Meta

class sklego.meta.ConfusionBalancer(estimator, alpha: float = 0.5, cfm_smooth=0)[source]

Bases: sklearn.base.BaseEstimator, sklearn.base.ClassifierMixin, sklearn.base.MetaEstimatorMixin

The ConfusionBalancer attempts to give it’s child estimator a more balanced output by learning from the confusion matrix during training. The idea is that the confusion matrix calculates P(C_i | M_i) where C_i is the actual class and M_i is the class that the underlying model gives. We use these probabilities to attempt a more balanced prediction by averaging the correction from the confusion matrix with the original probabilities.

\[p( ext{class_j}) = lpha p( ext{model}_j) + (1-lpha) p( ext{class_j} | ext{model}_j) p( ext{model}_j)\]
Parameters

  • model – a scikit learn compatible classification model that has predict_proba

  • alpha – a hyperparameter between 0 and 1, determines how much to apply smoothing

  • cfm_smooth – a smoothing parameter for the confusion matrices to ensure zeros don’t exist

fit(X, y)[source]

Fit the data.

Parameters

  • X – array-like, shape=(n_columns, n_samples,) training data.

  • y – array-like, shape=(n_samples,) training data.

Returns

Returns an instance of self.

predict(X)[source]

Predict new data.

Parameters

X – array-like, shape=(n_columns, n_samples,) training data.

Returns

array, shape=(n_samples,) the predicted data

predict_proba(X)[source]

Predict new data, with probabilities

Parameters

X – array-like, shape=(n_columns, n_samples,) training data.

Returns

array, shape=(n_samples, n_classes) the predicted data

class sklego.meta.DecayEstimator(model, decay: float = 0.999, decay_func='exponential')[source]

Bases: sklearn.base.BaseEstimator

Morphs an estimator suchs that the training weights can be adapted to ensure that points that are far away have less weight. Note that it is up to the user to sort the dataset appropriately. This meta estimator will only work for estimators that have a “sample_weights” argument in their .fit() method.

The DecayEstimator will use exponential decay to weight the parameters.

w_{t-1} = decay * w_{t}

fit(X, y)[source]

Fit the data after adapting the same weight.

Parameters

  • X – array-like, shape=(n_columns, n_samples,) training data.

  • y – array-like, shape=(n_samples,) training data.

Returns

Returns an instance of self.

predict(X)[source]

Predict new data.

Parameters

X – array-like, shape=(n_columns, n_samples,) training data.

Returns

array, shape=(n_samples,) the predicted data

score(X, y)[source]
class sklego.meta.EstimatorTransformer(estimator, predict_func='predict')[source]

Bases: sklearn.base.TransformerMixin, sklearn.base.MetaEstimatorMixin, sklearn.base.BaseEstimator

Allows using an estimator such as a model as a transformer in an earlier step of a pipeline

Parameters

  • estimator – An instance of the estimator that should be used for the transformation

  • predict_func – The function called on the estimator when transforming e.g. (predict, predict_proba)
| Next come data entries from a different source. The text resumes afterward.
-- ==== Sys2Proof/Word.lean ====
section
/-! DEFINITION. The word types of the bus and of the records (spec 00, Words, bytes and lanes). -/

namespace Sys2Proof

/-- A word of the bus and of every record: 32 bits, little-endian (spec 00). -/
abbrev W32 := BitVec 32

/-- The 16-bit subject field of an event record and the short argument of a command record (R180, R181). -/
abbrev W16 := BitVec 16

/-- One byte: an argument byte, a sequence, a generation (spec 00, Indices). -/
abbrev Byte := BitVec 8

end Sys2Proof
end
fit(X, y, **kwargs)[source]

Fits the estimator

transform(X)[source]

Applies the predict_func on the fitted estimator.

Returns array of shape (X.shape[0], ) if estimator is not multi output. For multi output estimators an array of shape (X.shape[0], y.shape[1]) is returned.

sklego.meta.GroupedEstimator(*args, **kwargs)[source]
class sklego.meta.GroupedPredictor(estimator, groups, shrinkage=None, use_global_model=True, check_X=True, **shrinkage_kwargs)[source]

Bases: sklearn.base.BaseEstimator

Construct an estimator per data group. Splits data by values of a single column and fits one estimator per such column.

Parameters

  • estimator – the model/pipeline to be applied per group

  • groups – the column(s) of the matrix/dataframe to select as a grouping parameter set

  • shrinkage

    How to perform shrinkage. None: No shrinkage (default) {“constant”, “min_n_obs”, “relative”} or a callable * constant: shrunk prediction for a level is weighted average of its prediction and its

    parents prediction

    • min_n_obs: shrunk prediction is the prediction for the smallest group with at least

      n observations in it

    • relative: each group-level is weight according to its size

    • function: a function that takes a list of group lengths and returns an array of the

      same size with the weights for each group

  • use_global_model – With shrinkage: whether to have a model over the entire input as first group Without shrinkage: whether or not to fall back to a general model in case the group parameter is not found during .predict()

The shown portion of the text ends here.